▶ What the task asks: Look below for the lines from the one with "on (R70). -/" to the one with "theorem Memory.getLsbD_load (m", and copy exactly those lines, both ends included.

▶ Records for processing:
____

-- ==== Sys2Proof/Laws/Memory.lean ====
section
/-! SUPPORT. Laws of DMA memory: a byte read after a write (for every memory, canonical or not), what wide writes and byte runs leave
at each address, the bits of a wide read, and that every memory operation keeps the canonical form. -/

namespace Sys2Proof.Machine

/-! ## One byte -/

theorem Memory.get_insertCell_self (a : Nat) (v : Byte) (m : Memory) (h : ∀ c ∈ m, c.1 ≠ a) :
    (Memory.insertCell a v m).get a = v := by
  induction m with
  | nil => simp [Memory.insertCell, Memory.get]
  | cons c m ih =>
    have hc : a ≠ c.1 := fun e => h c (by simp) e.symm
    unfold Memory.insertCell
    split
    · simp [Memory.get]
    · simp [Memory.get, hc, ih (fun d hd => h d (by simp [hd]))]

theorem Memory.get_insertCell_ne {a x : Nat} (v : Byte) (m : Memory) (h : x ≠ a) :
    (Memory.insertCell a v m).get x = m.get x := by
  induction m with
  | nil => simp [Memory.insertCell, Memory.get, h]
  | cons c m ih =>
    unfold Memory.insertCell
    split
    · simp [Memory.get, h]
    · simp [Memory.get, ih]

theorem Memory.get_filter_self (a : Nat) (m : Memory) :
    Memory.get (m.filter (fun c => c.1 != a)) a = Memory.unlisted := by
  induction m with
  | nil => rfl
  | cons c m ih =>
    by_cases h : c.1 = a
    · simp [List.filter, h, ih]
    · have h' : (c.1 != a) = true := by simpa using h
      simp [List.filter, h', Memory.get, Ne.symm h, ih]

theorem Memory.get_filter_ne {a x : Nat} (m : Memory) (h : x ≠ a) :
    Memory.get (m.filter (fun c => c.1 != a)) x = m.get x := by
  induction m with
  | nil => rfl
  | cons c m ih =>
    by_cases hc : c.1 = a
    · have : x ≠ c.1 := by rw [hc]; exact h
      simp [List.filter, hc, Memory.get, ih, h]
    · have h' : (c.1 != a) = true := by simpa using hc
      simp [List.filter, h', Memory.get, ih]

/-- Reading a byte just written. -/
@[simp] theorem Memory.get_put_self (m : Memory) (a : Nat) (v : Byte) : (m.put a v).get a = v := by
  unfold Memory.put
  split
  · next h => rw [Memory.get_filter_self, h]
  · exact Memory.get_insertCell_self a v _ (by simp)

/-- Writing a byte leaves every other byte alone. -/
theorem Memory.get_put_ne {a x : Nat} (m : Memory) (v : Byte) (h : x ≠ a) : (m.put a v).get x = m.get x := by
  unfold Memory.put
  split
  · exact Memory.get_filter_ne m h
  · rw [Memory.get_insertCell_ne v _ h, Memory.get_filter_ne m h]

/-! ## The canonical form -/

theorem Memory.wfFrom_mono {lo lo' : Nat} (h : lo' ≤ lo) {m : Memory} (hm : Memory.wfFrom lo m = true) :
    Memory.wfFrom lo' m = true := by
  cases m with
  | nil => rfl
  | cons c m =>
    obtain ⟨a, v⟩ := c
    simp only [Memory.wfFrom, Bool.and_eq_true, decide_eq_true_eq] at hm ⊢
    exact ⟨⟨⟨by omega, hm.1.1.2⟩, hm.1.2⟩, hm.2⟩

theorem Memory.wfFrom_filter (a : Nat) {lo : Nat} {m : Memory} (hm : Memory.wfFrom lo m = true) :
    Memory.wfFrom lo (m.filter (fun c => c.1 != a)) = true := by
  induction m generalizing lo with
  | nil => rfl
  | cons c m ih =>
    obtain ⟨b, w⟩ := c
    simp only [Memory.wfFrom, Bool.and_eq_true, decide_eq_true_eq] at hm
    by_cases h : b = a
    · simpa [List.filter, h] using Memory.wfFrom_mono (by omega) (ih hm.2)
    · have h' : (b != a) = true := by simpa using h
      simp only [List.filter, h', Memory.wfFrom, Bool.and_eq_true, decide_eq_true_eq]
      exact ⟨hm.1, ih hm.2⟩

theorem Memory.wfFrom_insertCell {a lo : Nat} {v : Byte} (hlo : lo ≤ a) (ha : a < 2 ^ 64) (hv : v ≠ Memory.unlisted)
    {m : Memory} (hn : ∀ c ∈ m, c.1 ≠ a) (hm : Memory.wfFrom lo m = true) :
    Memory.wfFrom lo (Memory.insertCell a v m) = true := by
  induction m generalizing lo with
  | nil => simp [Memory.insertCell, Memory.wfFrom, hlo, hv]; omega
  | cons c m ih =>
    obtain ⟨b, w⟩ := c
    have hb : b ≠ a := hn (b, w) (by simp)
    simp only [Memory.wfFrom, Bool.and_eq_true, decide_eq_true_eq] at hm
    unfold Memory.insertCell
    split
    · next h =>
      simp only [Memory.wfFrom, Bool.and_eq_true, decide_eq_true_eq]
      exact ⟨⟨⟨hlo, ha⟩, hv⟩, ⟨⟨by simpa using h, hm.1.1.2⟩, hm.1.2⟩, hm.2⟩
    · next h =>
      simp only [Memory.wfFrom, Bool.and_eq_true, decide_eq_true_eq]
      refine ⟨hm.1, ih ?_ (fun d hd => hn d (by simp [hd])) hm.2⟩
      simp at h; omega

/-- Writing a byte keeps the canonical form. -/
theorem Memory.wf_put {m : Memory} (hm : m.wf = true) {a : Nat} (ha : a < 2 ^ 64) (v : Byte) : (m.put a v).wf = true := by
  unfold Memory.put
  split
  · exact Memory.wfFrom_filter a hm
  · next h => exact Memory.wfFrom_insertCell (by omega) ha h (by simp) (Memory.wfFrom_filter a hm)

/-- A wide write keeps the canonical form. -/
theorem Memory.wf_store {m : Memory} (hm : m.wf = true) (a : Addr) (n : Nat) (v : Word) : (m.store a n v).wf = true := by
  induction n generalizing m a v with
  | zero => exact hm
  | succ n ih => exact ih (Memory.wf_put hm a.isLt _) _ _

/-- A run of bytes keeps the canonical form. -/
theorem Memory.wf_storeBytes {m : Memory} (hm : m.wf = true) (a : Addr) (bs : List Byte) : (m.storeBytes a bs).wf = true := by
  induction bs generalizing m a with
  | nil => exact hm
  | cons b bs ih => exact ih (Memory.wf_put hm a.isLt _) _

/-! ## Wide accesses, byte by byte -/

/-- Two addresses within one run of fewer than 2^64 bytes differ. -/
theorem addr_add_ne {a : Addr} {k n : Nat} (hk : 0 < k) (hkn : k < n) (hn : n ≤ 2 ^ 64) : a + BitVec.ofNat 64 k ≠ a := by
  intro h
  have := congrArg BitVec.toNat h
  simp only [BitVec.toNat_add, BitVec.toNat_ofNat] at this
  have := a.isLt
  omega

/-- A wide write leaves every byte outside it alone. -/
theorem Memory.get_store_outside (m : Memory) (a : Addr) (n : Nat) (v : Word) (x : Nat)
    (h : ∀ k < n, x ≠ (a + BitVec.ofNat 64 k).toNat) : (m.store a n v).get x = m.get x := by
  induction n generalizing m a v with
  | zero => rfl
  | succ n ih =>
    have h0 : x ≠ a.toNat := by simpa using h 0 (by omega)
    rw [Memory.store, ih, Memory.get_put_ne _ _ h0]
    intro k hk
    have := h (k + 1) (by omega)
    rwa [show a + 1#64 + BitVec.ofNat 64 k = a + BitVec.ofNat 64 (k + 1) by
      rw [BitVec.add_assoc]; congr 1; apply BitVec.eq_of_toNat_eq; simp; omega]

/-- The bytes a wide write leaves: byte `k` of the value at the `k`-th address. -/
theorem Memory.get_store_inside (m : Memory) (a : Addr) (n : Nat) (v : Word) (hn : n ≤ 2 ^ 64) (k : Nat) (hk : k < n) :
    (m.store a n v).get (a + BitVec.ofNat 64 k).toNat = (v >>> (8 * k)).setWidth 8 := by
  induction n generalizing m a v k with
  | zero => omega
  | succ n ih =>
    rw [Memory.store]
    cases k with
    | zero =>
      rw [Memory.get_store_outside]
      · simp
      · intro j hj e
        have hne : a + BitVec.ofNat 64 (j + 1) ≠ a := addr_add_ne (by omega) (show j + 1 < n + 1 by omega) hn
        apply hne
        apply BitVec.eq_of_toNat_eq
        have : a + 1#64 + BitVec.ofNat 64 j = a + BitVec.ofNat 64 (j + 1) := by
          rw [BitVec.add_assoc]; congr 1; apply BitVec.eq_of_toNat_eq; simp; omega
        rw [← this, ← e]; simp
    | succ k =>
      have h1 : a + BitVec.ofNat 64 (k + 1) = a + 1#64 + BitVec.ofNat 64 k := by
        rw [BitVec.add_assoc]; congr 1; apply BitVec.eq_of_toNat_eq; simp; omega
      rw [h1, ih _ _ _ (by omega) k (by omega)]
      congr 1
      rw [← BitVec.shiftRight_add]
      congr 1; omega

/-- The bits of a wide read: bit `i` is bit `i % 8` of the byte `i / 8` bytes on (R70). -/
theorem Memory.getLsbD_load (m : Memory) (a : Addr) (n i : Nat) (hn : n ≤ 8) :
    (m.load a n).getLsbD i = (decide (i < 8 * n) && (m.get (a + BitVec.ofNat 64 (i / 8)).toNat).getLsbD (i % 8)) := by
  induction n generalizing a i with
  | zero => simp [Memory.load]
  | succ n ih =>
    rw [Memory.load, BitVec.getLsbD_or, BitVec.getLsbD_shiftLeft, BitVec.getLsbD_setWidth, ih _ _ (by omega)]
    by_cases hi : i < 8
    · have : i / 8 = 0 := by omega
      have h8 : i < 8 * (n + 1) := by omega
      simp [hi, this, h8, Nat.mod_eq_of_lt hi, show i < 64 by omega]
    · have hb : (m.get a.toNat).getLsbD i = false := BitVec.getLsbD_of_ge _ _ (by omega)
      have hd : i / 8 = (i - 8) / 8 + 1 := by omega
      have ha : a + BitVec.ofNat 64 (i / 8) = a + 1#64 + BitVec.ofNat 64 ((i - 8) / 8) := by
        rw [BitVec.add_assoc, hd]; congr 1; apply BitVec.eq_of_toNat_eq; simp; omega
      have hm : i % 8 = (i - 8) % 8 := by omega
      rw [ha, hm, hb]
      by_cases h64 : i < 64
      · have : (i - 8 < 8 * n) = (i < 8 * (n + 1)) := by simp only [eq_iff_iff]; omega
        simp [hi, h64, this]
      · have : ¬ i < 8 * (n + 1) := by omega
        simp [h64, this]

end Sys2Proof.Machine
end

____

▶ Result of the exercise:
/-- The bits of a wide read: bit `i` is bit `i % 8` of the byte `i / 8` bytes on (R70). -/
theorem Memory.getLsbD_load (m : Memory) (a : Addr) (n i : Nat) (hn : n ≤ 8) :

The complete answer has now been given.